◆ **Source data**:
◆ ◆ ◆

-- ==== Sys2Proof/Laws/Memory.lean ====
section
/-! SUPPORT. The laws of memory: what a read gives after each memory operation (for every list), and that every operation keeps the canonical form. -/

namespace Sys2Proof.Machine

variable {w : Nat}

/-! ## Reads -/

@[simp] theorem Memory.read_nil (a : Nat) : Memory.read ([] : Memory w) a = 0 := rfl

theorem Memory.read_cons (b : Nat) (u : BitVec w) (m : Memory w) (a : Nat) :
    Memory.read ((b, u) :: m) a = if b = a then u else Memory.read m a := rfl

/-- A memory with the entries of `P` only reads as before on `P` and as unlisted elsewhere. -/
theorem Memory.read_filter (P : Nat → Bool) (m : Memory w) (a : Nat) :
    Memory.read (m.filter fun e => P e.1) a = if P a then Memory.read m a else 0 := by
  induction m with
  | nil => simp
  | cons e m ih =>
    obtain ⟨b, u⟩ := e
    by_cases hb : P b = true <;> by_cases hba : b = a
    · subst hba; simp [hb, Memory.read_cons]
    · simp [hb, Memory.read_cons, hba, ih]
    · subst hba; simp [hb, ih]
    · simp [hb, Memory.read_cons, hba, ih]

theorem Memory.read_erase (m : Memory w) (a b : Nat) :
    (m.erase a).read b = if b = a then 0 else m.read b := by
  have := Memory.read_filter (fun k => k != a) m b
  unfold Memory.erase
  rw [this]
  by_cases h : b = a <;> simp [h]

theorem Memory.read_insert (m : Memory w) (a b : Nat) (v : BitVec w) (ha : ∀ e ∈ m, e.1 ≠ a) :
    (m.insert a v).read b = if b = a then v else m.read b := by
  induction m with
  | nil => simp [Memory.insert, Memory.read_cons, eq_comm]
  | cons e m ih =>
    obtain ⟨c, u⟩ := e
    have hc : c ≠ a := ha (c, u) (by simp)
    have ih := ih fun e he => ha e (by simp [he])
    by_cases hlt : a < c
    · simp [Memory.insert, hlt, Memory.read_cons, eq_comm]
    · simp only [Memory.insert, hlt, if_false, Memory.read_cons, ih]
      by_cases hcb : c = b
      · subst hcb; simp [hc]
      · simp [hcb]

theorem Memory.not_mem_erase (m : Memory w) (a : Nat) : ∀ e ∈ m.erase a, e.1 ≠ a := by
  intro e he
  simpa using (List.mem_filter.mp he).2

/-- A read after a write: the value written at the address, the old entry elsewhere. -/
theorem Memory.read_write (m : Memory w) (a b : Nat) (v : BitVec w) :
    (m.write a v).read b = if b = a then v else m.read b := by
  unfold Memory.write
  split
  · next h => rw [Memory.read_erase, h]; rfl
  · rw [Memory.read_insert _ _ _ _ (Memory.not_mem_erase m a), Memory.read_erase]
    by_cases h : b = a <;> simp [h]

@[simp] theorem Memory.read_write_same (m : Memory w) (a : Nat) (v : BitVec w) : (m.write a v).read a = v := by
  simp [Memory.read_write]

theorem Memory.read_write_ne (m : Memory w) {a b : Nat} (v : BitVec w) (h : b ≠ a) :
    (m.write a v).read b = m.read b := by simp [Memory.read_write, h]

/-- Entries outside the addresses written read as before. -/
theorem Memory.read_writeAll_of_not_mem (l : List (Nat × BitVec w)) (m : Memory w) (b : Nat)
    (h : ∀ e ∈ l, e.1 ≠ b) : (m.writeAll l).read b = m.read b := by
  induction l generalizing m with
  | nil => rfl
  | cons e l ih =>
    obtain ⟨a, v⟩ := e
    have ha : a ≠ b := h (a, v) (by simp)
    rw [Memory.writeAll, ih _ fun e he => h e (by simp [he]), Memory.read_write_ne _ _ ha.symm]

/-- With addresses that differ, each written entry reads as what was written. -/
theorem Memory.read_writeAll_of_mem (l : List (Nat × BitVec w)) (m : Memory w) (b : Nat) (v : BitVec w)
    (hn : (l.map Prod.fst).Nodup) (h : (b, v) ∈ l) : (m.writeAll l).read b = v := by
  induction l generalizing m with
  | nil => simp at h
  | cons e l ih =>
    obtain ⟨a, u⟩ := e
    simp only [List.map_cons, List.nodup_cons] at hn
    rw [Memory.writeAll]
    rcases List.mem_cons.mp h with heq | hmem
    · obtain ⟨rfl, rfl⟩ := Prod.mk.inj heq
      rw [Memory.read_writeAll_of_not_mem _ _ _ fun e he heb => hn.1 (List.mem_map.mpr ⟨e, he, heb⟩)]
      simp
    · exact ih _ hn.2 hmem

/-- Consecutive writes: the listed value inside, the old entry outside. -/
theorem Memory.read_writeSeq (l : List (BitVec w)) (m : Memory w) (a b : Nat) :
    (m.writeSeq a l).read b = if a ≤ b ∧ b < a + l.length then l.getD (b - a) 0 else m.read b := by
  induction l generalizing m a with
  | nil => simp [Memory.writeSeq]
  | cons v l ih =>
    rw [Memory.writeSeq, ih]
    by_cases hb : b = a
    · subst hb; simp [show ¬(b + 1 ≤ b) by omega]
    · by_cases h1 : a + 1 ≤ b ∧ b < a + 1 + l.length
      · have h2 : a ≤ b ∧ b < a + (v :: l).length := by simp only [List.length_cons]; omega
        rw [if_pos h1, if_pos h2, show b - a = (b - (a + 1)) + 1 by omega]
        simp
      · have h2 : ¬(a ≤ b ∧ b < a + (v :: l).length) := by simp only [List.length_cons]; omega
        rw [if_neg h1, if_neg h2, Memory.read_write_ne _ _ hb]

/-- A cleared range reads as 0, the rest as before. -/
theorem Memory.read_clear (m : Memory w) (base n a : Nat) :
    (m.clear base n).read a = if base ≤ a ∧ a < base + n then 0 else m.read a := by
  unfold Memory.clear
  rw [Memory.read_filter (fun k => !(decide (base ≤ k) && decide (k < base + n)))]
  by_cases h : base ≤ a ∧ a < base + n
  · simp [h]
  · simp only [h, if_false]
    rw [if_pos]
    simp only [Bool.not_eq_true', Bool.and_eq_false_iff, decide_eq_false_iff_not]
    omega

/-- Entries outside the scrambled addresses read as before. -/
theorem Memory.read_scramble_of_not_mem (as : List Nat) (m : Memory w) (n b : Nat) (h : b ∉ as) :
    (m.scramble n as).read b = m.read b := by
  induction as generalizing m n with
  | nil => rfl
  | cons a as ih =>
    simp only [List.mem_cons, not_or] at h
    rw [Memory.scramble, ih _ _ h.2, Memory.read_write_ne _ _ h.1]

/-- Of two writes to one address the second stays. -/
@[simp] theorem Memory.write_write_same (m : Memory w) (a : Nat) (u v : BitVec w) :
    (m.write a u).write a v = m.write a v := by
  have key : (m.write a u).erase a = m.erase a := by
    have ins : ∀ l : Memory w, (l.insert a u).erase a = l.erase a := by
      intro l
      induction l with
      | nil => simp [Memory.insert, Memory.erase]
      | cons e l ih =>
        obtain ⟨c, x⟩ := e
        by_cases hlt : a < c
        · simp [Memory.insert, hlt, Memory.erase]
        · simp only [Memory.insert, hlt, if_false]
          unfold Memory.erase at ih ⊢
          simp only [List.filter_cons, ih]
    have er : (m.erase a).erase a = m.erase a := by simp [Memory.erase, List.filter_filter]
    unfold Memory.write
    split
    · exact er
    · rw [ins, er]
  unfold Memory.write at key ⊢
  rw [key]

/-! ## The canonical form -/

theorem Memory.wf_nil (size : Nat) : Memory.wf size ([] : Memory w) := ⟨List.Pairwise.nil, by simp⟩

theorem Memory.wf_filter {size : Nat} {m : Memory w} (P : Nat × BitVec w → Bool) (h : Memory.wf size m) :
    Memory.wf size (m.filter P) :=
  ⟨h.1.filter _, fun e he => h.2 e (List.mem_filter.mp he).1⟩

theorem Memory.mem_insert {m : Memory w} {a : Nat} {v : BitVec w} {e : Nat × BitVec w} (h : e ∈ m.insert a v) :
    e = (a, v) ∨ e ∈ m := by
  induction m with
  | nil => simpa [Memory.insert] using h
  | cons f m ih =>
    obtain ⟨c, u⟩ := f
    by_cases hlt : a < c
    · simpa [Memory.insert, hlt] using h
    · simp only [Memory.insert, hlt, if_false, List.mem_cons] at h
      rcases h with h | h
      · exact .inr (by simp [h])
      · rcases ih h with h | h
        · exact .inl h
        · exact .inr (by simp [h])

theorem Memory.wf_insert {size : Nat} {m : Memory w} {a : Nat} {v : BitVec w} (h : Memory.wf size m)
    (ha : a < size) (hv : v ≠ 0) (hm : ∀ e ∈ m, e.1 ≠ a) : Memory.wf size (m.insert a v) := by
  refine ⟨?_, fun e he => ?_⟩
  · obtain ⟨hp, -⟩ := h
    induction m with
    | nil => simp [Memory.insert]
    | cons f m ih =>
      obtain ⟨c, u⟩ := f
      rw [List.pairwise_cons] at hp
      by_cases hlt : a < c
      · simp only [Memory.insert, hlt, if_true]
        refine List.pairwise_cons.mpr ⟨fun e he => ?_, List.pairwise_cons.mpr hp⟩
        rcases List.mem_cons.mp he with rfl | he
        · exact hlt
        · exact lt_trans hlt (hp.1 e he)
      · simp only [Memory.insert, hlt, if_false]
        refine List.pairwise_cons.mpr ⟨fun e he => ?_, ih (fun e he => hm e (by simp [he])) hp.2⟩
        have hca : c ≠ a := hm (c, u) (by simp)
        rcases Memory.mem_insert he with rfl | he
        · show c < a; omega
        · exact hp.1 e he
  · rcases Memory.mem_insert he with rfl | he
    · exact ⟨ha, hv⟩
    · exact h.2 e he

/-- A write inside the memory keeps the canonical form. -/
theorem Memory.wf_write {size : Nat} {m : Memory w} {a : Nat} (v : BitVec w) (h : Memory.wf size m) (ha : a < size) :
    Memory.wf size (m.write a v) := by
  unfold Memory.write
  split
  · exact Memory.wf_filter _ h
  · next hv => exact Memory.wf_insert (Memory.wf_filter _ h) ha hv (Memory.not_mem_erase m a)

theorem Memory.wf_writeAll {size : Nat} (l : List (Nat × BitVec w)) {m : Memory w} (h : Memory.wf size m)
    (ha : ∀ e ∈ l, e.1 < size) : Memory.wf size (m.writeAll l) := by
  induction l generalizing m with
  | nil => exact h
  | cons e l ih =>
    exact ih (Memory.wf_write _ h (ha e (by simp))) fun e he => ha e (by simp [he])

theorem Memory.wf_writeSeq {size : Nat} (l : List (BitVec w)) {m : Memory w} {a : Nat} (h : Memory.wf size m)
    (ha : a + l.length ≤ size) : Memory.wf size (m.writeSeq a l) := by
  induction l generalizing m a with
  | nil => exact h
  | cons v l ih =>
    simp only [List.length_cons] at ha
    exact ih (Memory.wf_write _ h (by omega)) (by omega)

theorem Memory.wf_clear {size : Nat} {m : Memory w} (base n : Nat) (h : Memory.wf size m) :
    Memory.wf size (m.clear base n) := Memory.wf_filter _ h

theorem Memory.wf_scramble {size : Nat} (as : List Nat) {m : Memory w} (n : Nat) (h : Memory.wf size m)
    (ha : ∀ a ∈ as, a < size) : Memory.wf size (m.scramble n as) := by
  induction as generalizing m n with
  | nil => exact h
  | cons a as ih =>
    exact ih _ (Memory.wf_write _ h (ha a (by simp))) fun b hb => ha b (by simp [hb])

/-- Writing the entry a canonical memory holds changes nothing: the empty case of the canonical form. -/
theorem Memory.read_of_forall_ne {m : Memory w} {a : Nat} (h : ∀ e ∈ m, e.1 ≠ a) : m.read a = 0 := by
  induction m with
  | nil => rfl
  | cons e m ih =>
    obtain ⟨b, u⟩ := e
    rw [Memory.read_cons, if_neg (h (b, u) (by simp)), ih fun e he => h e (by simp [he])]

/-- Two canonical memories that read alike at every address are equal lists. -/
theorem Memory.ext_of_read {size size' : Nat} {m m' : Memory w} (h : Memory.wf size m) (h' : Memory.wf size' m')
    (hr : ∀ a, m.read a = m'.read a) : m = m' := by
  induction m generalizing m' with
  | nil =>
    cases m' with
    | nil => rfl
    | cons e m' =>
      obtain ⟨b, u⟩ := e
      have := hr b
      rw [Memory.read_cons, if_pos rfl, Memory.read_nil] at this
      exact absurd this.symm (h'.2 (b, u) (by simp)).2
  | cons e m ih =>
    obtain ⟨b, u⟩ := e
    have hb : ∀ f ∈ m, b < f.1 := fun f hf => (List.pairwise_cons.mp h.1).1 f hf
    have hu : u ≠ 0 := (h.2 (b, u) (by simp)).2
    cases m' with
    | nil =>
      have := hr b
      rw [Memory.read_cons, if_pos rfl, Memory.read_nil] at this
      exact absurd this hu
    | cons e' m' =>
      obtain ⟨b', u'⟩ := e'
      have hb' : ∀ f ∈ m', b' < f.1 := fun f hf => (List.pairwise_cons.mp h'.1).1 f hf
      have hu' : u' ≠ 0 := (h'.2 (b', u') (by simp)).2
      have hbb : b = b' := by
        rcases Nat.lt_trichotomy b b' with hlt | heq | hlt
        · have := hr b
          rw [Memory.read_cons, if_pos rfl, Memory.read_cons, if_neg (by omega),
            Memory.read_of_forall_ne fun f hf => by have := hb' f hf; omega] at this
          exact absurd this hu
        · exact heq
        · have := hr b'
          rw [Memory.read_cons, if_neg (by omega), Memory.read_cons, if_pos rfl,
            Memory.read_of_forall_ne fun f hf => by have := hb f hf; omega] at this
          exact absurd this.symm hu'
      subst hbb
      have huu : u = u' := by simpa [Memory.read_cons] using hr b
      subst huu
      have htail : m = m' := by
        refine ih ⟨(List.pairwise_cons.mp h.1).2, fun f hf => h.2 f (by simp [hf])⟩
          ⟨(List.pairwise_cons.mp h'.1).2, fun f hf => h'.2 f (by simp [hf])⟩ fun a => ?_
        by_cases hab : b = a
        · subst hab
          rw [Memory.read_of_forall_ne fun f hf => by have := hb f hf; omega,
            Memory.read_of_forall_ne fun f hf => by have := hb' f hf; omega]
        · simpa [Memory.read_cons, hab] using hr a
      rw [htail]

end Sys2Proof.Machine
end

◆ ◆ ◆

Print exactly the lines of the listing above starting at the line containing "rw [Memory.read_filter (fun" and ending at the line containing "addresses read as before. -/", both included.

  rw [Memory.read_filter (fun k => !(decide (base ≤ k) && decide (k < base + n)))]
  by_cases h : base ≤ a ∧ a < base + n
  · simp [h]
  · simp only [h, if_false]
    rw [if_pos]
    simp only [Bool.not_eq_true', Bool.and_eq_false_iff, decide_eq_false_iff_not]
    omega

/-- Entries outside the scrambled addresses read as before. -/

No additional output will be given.